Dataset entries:
- Opening Delimiter -

/-- OPX_FRAME_WRITE: only while standalone with both banks empty (R354). -/
def frameWrite (s : State) (p : Port) (value : Nat) : State :=
  if p == .A && s.opx.role == 0 && s.opx.active.version == 0 && s.opx.pendingBank.version == 0 then
    { s with opx := { s.opx with periodNs := clamp 1000 64000 (bits value 16 16), openCw := clamp 2 16 (bits value 8 5) } }
  else s

def execOpxFrameWrite (p : Port) (value : Nat) (s : State) : Out :=
  act (isWord value) s <| overBar p fun s => frameWrite s p value

/-- OPX_CASCADE_WRITE: not while a cascade command is in flight; the lead's number is 0 (R375). -/
def cascadeWrite (s : State) (p : Port) (value : Nat) : State :=
  if p == .A && (cascadeCommands s).isEmpty then
    { s with opx := { s.opx with role := bits value 30 2, member := if bits value 30 2 == 1 then 0 else bits value 24 6,
                                 members := bits value 16 7, slipLead := bits value 8 5 } }
  else s

def execOpxCascadeWrite (p : Port) (value : Nat) (s : State) : Out :=
  act (isWord value) s <| overBar p fun s => cascadeWrite s p value

/-- OPX_PAIR_RETRAIN: a fenced pair is trained again, and comes up when it is allowed to (R386, R497); a write to a die without power is
dropped (R491). -/
def pairRetrain (s : State) (p : Port) (die pair value : Nat) : State :=
  let k := pairKey die pair
  if p == .A && (s.die (56 + die)).powered && bit value 29 && (s.pair k).state == .fenced then
    (if pairAllowed s k && !s.sec.keyBlockRefuses then bringUp s k else refreshPair s k)
  else s

def execOpxPairRetrain (p : Port) (die pair value : Nat) (s : State) : Out :=
  act (isPair die pair && isWord value) s <| overBar p fun s => pairRetrain s p die pair value

/-- LINK_NONCE_RETRY: 1 ms after an error the link cipher asks again (R421). -/
def execLinkNonceRetry (die pair : Nat) (s : State) : Out :=
  act (isPair die pair) s fun s =>
    let k := pairKey die pair
    if (s.pair k).live && (s.pair k).nonceDue then askNonce (s.modPair k fun x => { x with nonceDue := false }) k else s

end Sys2Proof.Machine
end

- Closing Delimiter -

**PROBLEM DESCRIPTION**. With both ends included, please retype exactly the lines from the line containing "again (R421). -/" to the final line of the data.

**ANSWER TO THE PROBLEM**.
/-- LINK_NONCE_RETRY: 1 ms after an error the link cipher asks again (R421). -/
def execLinkNonceRetry (die pair : Nat) (s : State) : Out :=
  act (isPair die pair) s fun s =>
    let k := pairKey die pair
    if (s.pair k).live && (s.pair k).nonceDue then askNonce (s.modPair k fun x => { x with nonceDue := false }) k else s

end Sys2Proof.Machine
end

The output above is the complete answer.